05-19-2004, 08:43 AM	#6 (permalink)
pig pigglet pigglet Location: Locash	crap - nevermind. I see it's been handled. That was quick. __________________ You don't love me, you just love my piggy style

05-19-2004, 08:41 AM	#3 (permalink)
Giltwist Insane Location: Pennsylvania	Using polynomial division, (2x - x^3 - 1) / (x - 1) = -x^2-x+1 Plugging in x=1 from the point (1,2) (2x - x^3 - 1) / (x - 1) = -1 Therefore the slope of the tangent line is -1. Since all lines have the format y=mx+b where m is the slope, we now have y=-x+b using the point (1,2) again 2=-1+b b=3 so the equation of the tangent line is y=-x+3

05-19-2004, 01:02 PM	#8 (permalink)
KnifeMissile Location: Waterloo, Ontario	You simply made an algebraic error in determining the derivative. Do it again, from scratch, without looking at what you've already done and, hopefully, you will find a different and correct answer...

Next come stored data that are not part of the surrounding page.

/-! Operations of `BodyOf`. -/

theorem only_bodyOf {o0 o1 : Optics} {op : Nat} {b : CmdBody} {c : Call}
    (hp : [.clk, .lanes, .groups, .lots, .reasm, .us, .act, .sup, .time, .qos, .cry, .cls, .tine,
    .ports, .slanes, .pwr, .pair, .life, .win, .i3c, .reeve, .settings, .counters, .freeCtr] ⊆ ps)
    (e : bodyOf o0 o1 op = some b) (h : Only ps s₀ s) : Only ps s₀ (b c s).2 := by
  unfold bodyOf at e
  split at e <;> cases e
  all_goals with_reducible first | exact only_lineConfigureLanesBody (List.Subset.trans (by decide) hp) h | exact only_lineSetGroupBody (List.Subset.trans (by decide) hp) h | exact only_actStartBody (List.Subset.trans (by decide) hp) h | exact only_actStopBody (List.Subset.trans (by decide) hp) h | exact only_actSetParentingBody (List.Subset.trans (by decide) hp) h | exact only_supSetActionsBody (List.Subset.trans (by decide) hp) h | exact only_supSetThresholdsBody (List.Subset.trans (by decide) hp) h | exact only_timeSetDomainsBody (List.Subset.trans (by decide) hp) h | exact only_timeSelectBody (List.Subset.trans (by decide) hp) h | exact only_portConfigureBody (List.Subset.trans (by decide) hp) h | exact only_portSetFiltersBody (List.Subset.trans (by decide) hp) h | exact only_portSetSheafBody (List.Subset.trans (by decide) hp) h | exact only_ptpConfigurePortBody (List.Subset.trans (by decide) hp) h | exact only_clsLoadGraphBody (List.Subset.trans (by decide) hp) h | exact only_clsSetPatternsBody (List.Subset.trans (by decide) hp) h | exact only_clsStageRulesBody (List.Subset.trans (by decide) hp) h | exact only_clsCommitBody (List.Subset.trans (by decide) hp) h | exact only_tineLoadProgramBody (List.Subset.trans (by decide) hp) h | exact only_tineSetPermsBody (List.Subset.trans (by decide) hp) h | exact only_qosSetQueueBody (List.Subset.trans (by decide) hp) h | exact only_qosSetSchedBody (List.Subset.trans (by decide) hp) h | exact only_qosSetShaperPortBody (List.Subset.trans (by decide) hp) h | exact only_qosSetMeterBody (List.Subset.trans (by decide) hp) h | exact only_cryBindSlotBody (List.Subset.trans (by decide) hp) h

end Sys2Proof.Machine
end

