-- ==== Sys2Proof/Laws/Facts.lean ====
section
/-! SUPPORT. What single operations do to single fields, said once, for proofs about commands. -/
namespace Sys2Proof.Machine
variable {s₀ s t : State}

/-! Reading an accessor through the events and the counters. -/

@[simp] theorem laneOf_raise {code : BitVec 16} {idx data k : Nat} :
    laneOf (raise code idx data s) k = laneOf s k := by simp only [laneOf, raise_rest]
@[simp] theorem laneOf_bump {c : CtrId} {a n k : Nat} : laneOf (bump c a n s) k = laneOf s k := by
  simp only [laneOf, bump_rest]
@[simp] theorem groupOf_raise {code : BitVec 16} {idx data k : Nat} :
    groupOf (raise code idx data s) k = groupOf s k := by simp only [groupOf, raise_rest]
@[simp] theorem groupOf_bump {c : CtrId} {a n k : Nat} : groupOf (bump c a n s) k = groupOf s k := by
  simp only [groupOf, bump_rest]
@[simp] theorem usLaneOf_raise {code : BitVec 16} {idx data k : Nat} :
    usLaneOf (raise code idx data s) k = usLaneOf s k := by simp only [usLaneOf, raise_rest]
@[simp] theorem usLaneOf_bump {c : CtrId} {a n k : Nat} : usLaneOf (bump c a n s) k = usLaneOf s k := by
  simp only [usLaneOf, bump_rest]
@[simp] theorem instOf_raise {code : BitVec 16} {idx data k : Nat} :
    instOf (raise code idx data s) k = instOf s k := by simp only [instOf, raise_rest]
@[simp] theorem instOf_bump {c : CtrId} {a n k : Nat} : instOf (bump c a n s) k = instOf s k := by
  simp only [instOf, bump_rest]
@[simp] theorem domOf_raise {code : BitVec 16} {idx data k : Nat} :
    domOf (raise code idx data s) k = domOf s k := by simp only [domOf, raise_rest]
@[simp] theorem domOf_bump {c : CtrId} {a n k : Nat} : domOf (bump c a n s) k = domOf s k := by
  simp only [domOf, bump_rest]
@[simp] theorem dsOf_raise {code : BitVec 16} {idx data k : Nat} :
    dsOf (raise code idx data s) k = dsOf s k := by simp only [dsOf, raise_rest]
@[simp] theorem dsOf_bump {c : CtrId} {a n k : Nat} : dsOf (bump c a n s) k = dsOf s k := by
  simp only [dsOf, bump_rest]
@[simp] theorem usOf_raise {code : BitVec 16} {idx data k : Nat} :
    usOf (raise code idx data s) k = usOf s k := by simp only [usOf, raise_rest]
@[simp] theorem usOf_bump {c : CtrId} {a n k : Nat} : usOf (bump c a n s) k = usOf s k := by
  simp only [usOf, bump_rest]
@[simp] theorem slotOf_raise {code : BitVec 16} {idx data k : Nat} :
    slotOf (raise code idx data s) k = slotOf s k := by simp only [slotOf, raise_rest]
@[simp] theorem slotOf_bump {c : CtrId} {a n k : Nat} : slotOf (bump c a n s) k = slotOf s k := by
  simp only [slotOf, bump_rest]
@[simp] theorem portOf_raise {code : BitVec 16} {idx data k : Nat} :
    portOf (raise code idx data s) k = portOf s k := by simp only [portOf, raise_rest]
@[simp] theorem portOf_bump {c : CtrId} {a n k : Nat} : portOf (bump c a n s) k = portOf s k := by
  simp only [portOf, bump_rest]
@[simp] theorem slaneOf_raise {code : BitVec 16} {idx data k : Nat} :
    slaneOf (raise code idx data s) k = slaneOf s k := by simp only [slaneOf, raise_rest]
@[simp] theorem slaneOf_bump {c : CtrId} {a n k : Nat} : slaneOf (bump c a n s) k = slaneOf s k := by
  simp only [slaneOf, bump_rest]
@[simp] theorem progOf_raise {code : BitVec 16} {idx data k : Nat} :
    progOf (raise code idx data s) k = progOf s k := by simp only [progOf, raise_rest]
@[simp] theorem progOf_bump {c : CtrId} {a n k : Nat} : progOf (bump c a n s) k = progOf s k := by
  simp only [progOf, bump_rest]
@[simp] theorem reasmOf_raise {code : BitVec 16} {idx data k : Nat} :
    reasmOf (raise code idx data s) k = reasmOf s k := by simp only [reasmOf, raise_rest]
@[simp] theorem reasmOf_bump {c : CtrId} {a n k : Nat} : reasmOf (bump c a n s) k = reasmOf s k := by
  simp only [reasmOf, bump_rest]
@[simp] theorem lotOf_raise {code : BitVec 16} {idx data k : Nat} :
    lotOf (raise code idx data s) k = lotOf s k := by simp only [lotOf, raise_rest]
@[simp] theorem lotOf_bump {c : CtrId} {a n k : Nat} : lotOf (bump c a n s) k = lotOf s k := by
  simp only [lotOf, bump_rest]
@[simp] theorem fitOf_raise {code : BitVec 16} {idx data k : Nat} :
    fitOf (raise code idx data s) k = fitOf s k := by simp only [fitOf, raise_rest]
@[simp] theorem fitOf_bump {c : CtrId} {a n k : Nat} : fitOf (bump c a n s) k = fitOf s k := by
  simp only [fitOf, bump_rest]
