-- ==== Sys2Proof/Laws/Threads.lean ====
section
/-! SUPPORT. What the engine of the tines does with an instruction it issues: which parts it
leaves alone, and the thread it leaves. -/
namespace Sys2Proof.Machine
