theorem only_execRootPllLock  (hp : [.clk, .win, .i3c, .reeve, .counters] ⊆ ps) (h : execRootPllLock s = .next t) :
    Only ps s t := by
  have hk : Only ps s s := Only.refl s
  unfold execRootPllLock at h
  (try dsimp only at h)
  all_goals (repeat' split at h)
  all_goals (have h := Host.Outcome.next.inj h; subst h; repeat' first
      | with_reducible assumption | with_reducible exact fun _ h => h | with_reducible intro _
      | exact trivial | with_reducible apply only_ite | with_reducible apply only_ite2
      | with_reducible apply only_refLook | refine only_snd (by assumption) ?_ | split
      | dsimp only | with_reducible apply only_f_clk | exact List.Subset.trans (by decide) hp
      | exact hp (by decide)
      | exact Only.step hp (by assumption) (fun p q => by cases p <;> first | rfl | exact absurd (by decide) q))

theorem only_execRefclkLost  (hp : [.clk, .us, .sup, .qos, .ports, .pwr, .pair, .life, .win, .i3c, .reeve, .counters, .freeCtr] ⊆ ps) (h : execRefclkLost s = .next t) :
    Only ps s t := by
  have hk : Only ps s s := Only.refl s
  unfold execRefclkLost at h
  (try dsimp only at h)
  all_goals (repeat' split at h)
  all_goals (have h := Host.Outcome.next.inj h; subst h; repeat' first
      | with_reducible assumption | with_reducible exact fun _ h => h | with_reducible intro _
      | exact trivial | with_reducible apply only_ite | with_reducible apply only_ite2
      | with_reducible apply only_each | with_reducible apply only_gateLook
      | with_reducible apply only_modUsLane | with_reducible apply only_raise
      | refine only_snd (by assumption) ?_ | split | dsimp only | with_reducible apply only_f_clk
      | exact List.Subset.trans (by decide) hp | exact hp (by decide)
      | exact Only.step hp (by assumption) (fun p q => by cases p <;> first | rfl | exact absurd (by decide) q))

theorem only_execRefclkReturn  (hp : [.clk, .us] ⊆ ps) (h : execRefclkReturn s = .next t) :
    Only ps s t := by
  have hk : Only ps s s := Only.refl s
  unfold execRefclkReturn at h
  (try dsimp only at h)
  all_goals (repeat' split at h)
  all_goals (have h := Host.Outcome.next.inj h; subst h; repeat' first
      | with_reducible assumption | with_reducible exact fun _ h => h | with_reducible intro _
      | exact trivial | with_reducible apply only_ite | with_reducible apply only_ite2
      | with_reducible apply only_each | with_reducible apply only_modUsLane
      | refine only_snd (by assumption) ?_ | split | dsimp only | with_reducible apply only_f_clk
      | exact List.Subset.trans (by decide) hp | exact hp (by decide)
      | exact Only.step hp (by assumption) (fun p q => by cases p <;> first | rfl | exact absurd (by decide) q))

theorem only_execTimelineWrap  (hp : [.clk] ⊆ ps) (h : (execTimelineWrap s) = .next t) :
    Only ps s t := by
  have hk : Only ps s s := Only.refl s
  unfold execTimelineWrap at h
  (try dsimp only at h)
  all_goals (repeat' split at h)
  all_goals (have h := Host.Outcome.next.inj h; subst h; repeat' first
      | with_reducible assumption | with_reducible exact fun _ h => h | with_reducible intro _
      | exact trivial | with_reducible apply only_ite | with_reducible apply only_ite2
      | with_reducible apply only_advance | refine only_snd (by assumption) ?_ | split | dsimp only
      | exact List.Subset.trans (by decide) hp | exact hp (by decide)
      | exact Only.step hp (by assumption) (fun p q => by cases p <;> first | rfl | exact absurd (by decide) q))

theorem only_execDiscardHoldover  (hp : [.clk, .win, .i3c, .reeve, .counters] ⊆ ps) (h : execDiscardHoldover s = .next t) :
    Only ps s t := by
  have hk : Only ps s s := Only.refl s
  unfold execDiscardHoldover at h
  (try dsimp only at h)
  all_goals (repeat' split at h)
  all_goals (have h := Host.Outcome.next.inj h; subst h; repeat' first
      | with_reducible assumption | with_reducible exact fun _ h => h | with_reducible intro _
      | exact trivial | with_reducible apply only_ite | with_reducible apply only_ite2
      | with_reducible apply only_setRef | refine only_snd (by assumption) ?_ | split | dsimp only
      | with_reducible apply only_f_clk | exact List.Subset.trans (by decide) hp
      | exact hp (by decide)
      | exact Only.step hp (by assumption) (fun p q => by cases p <;> first | rfl | exact absurd (by decide) q))

theorem only_execHoldOffExpiry {inst : Fin 2} (hp : [.act, .sup, .life, .win, .i3c, .reeve, .counters] ⊆ ps) (h : execHoldOffExpiry inst s = .next t) :
    Only ps s t := by
  have hk : Only ps s s := Only.refl s
  unfold execHoldOffExpiry at h
  (try dsimp only at h)
  all_goals (repeat' split at h)
  all_goals (have h := Host.Outcome.next.inj h; subst h; repeat' first
      | with_reducible assumption | with_reducible exact fun _ h => h | with_reducible intro _
      | exact trivial | with_reducible apply only_ite | with_reducible apply only_ite2
      | with_reducible apply only_holdOffRequest | refine only_snd (by assumption) ?_ | split
      | dsimp only | exact List.Subset.trans (by decide) hp | exact hp (by decide)
      | exact Only.step hp (by assumption) (fun p q => by cases p <;> first | rfl | exact absurd (by decide) q))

05-19-2004, 01:03 PM	#9 (permalink)
pig pigglet pigglet Location: Locash	Stompy Use this : Derivative of Hi/Ho = (HodHi - HidHo)/Ho^2. take the derivative using that and you'll get the answer. __________________ You don't love me, you just love my piggy style

05-19-2004, 01:04 PM	#10 (permalink)
pig pigglet pigglet Location: Locash	Or what Knife Missile said. __________________ You don't love me, you just love my piggy style

05-19-2004, 08:01 PM	#11 (permalink)
fckm Insane Location: Ithaca, New York	i take it you guys haven't gone over chain rule and all that nice stuff. Once you stop using the limit formula to calculate derivatives, things become much easier. remember some simple facts, and it'll help you a lot. d/dx ( x^a) = ax^(a-1) d/dx [f(x)g(x)] = [d/dx f(x) ]g(x) + f(x)[d/dx g(x)] d/dx[f(x) + g(x)] = d/dx f(x) + d/dx g(x) d/dx [f(g(x))] = f'(g(x)) * g'(x) where f(x) and g(x) are functions of x and ' signifies a derivative. now you can take any derivative of any combination of polynomial functions. so, y(x)=(x-1)/(x-2) =(x-1)(x-2)^(-1) dy/dx=1(x-2)^(-1) + (x-1)(-1)(x-2)^(-2)1 dy/dx @x=3 -> (3-2)^(-1)+(3-1)(-1)(3-2)^(-2) =1+(2)(-1) = -1 __________________ And if you say to me tomorrow, oh what fun it all would be. Then what's to stop us, pretty baby. But What Is And What Should Never Be.

05-20-2004, 04:01 AM	#12 (permalink)
Stompy Banned from being Banned Location: Donkey	Thanks for all the help! I'm not quite sure what I was thinkin yesterday, but I tried the probs again after I had a few more hrs sleep and I didn't seem to have any issue with them, which is VERY odd. It's as if I had someone else's brain in my head.. Just one of those days, I guess Thanks again __________________ I love lamp.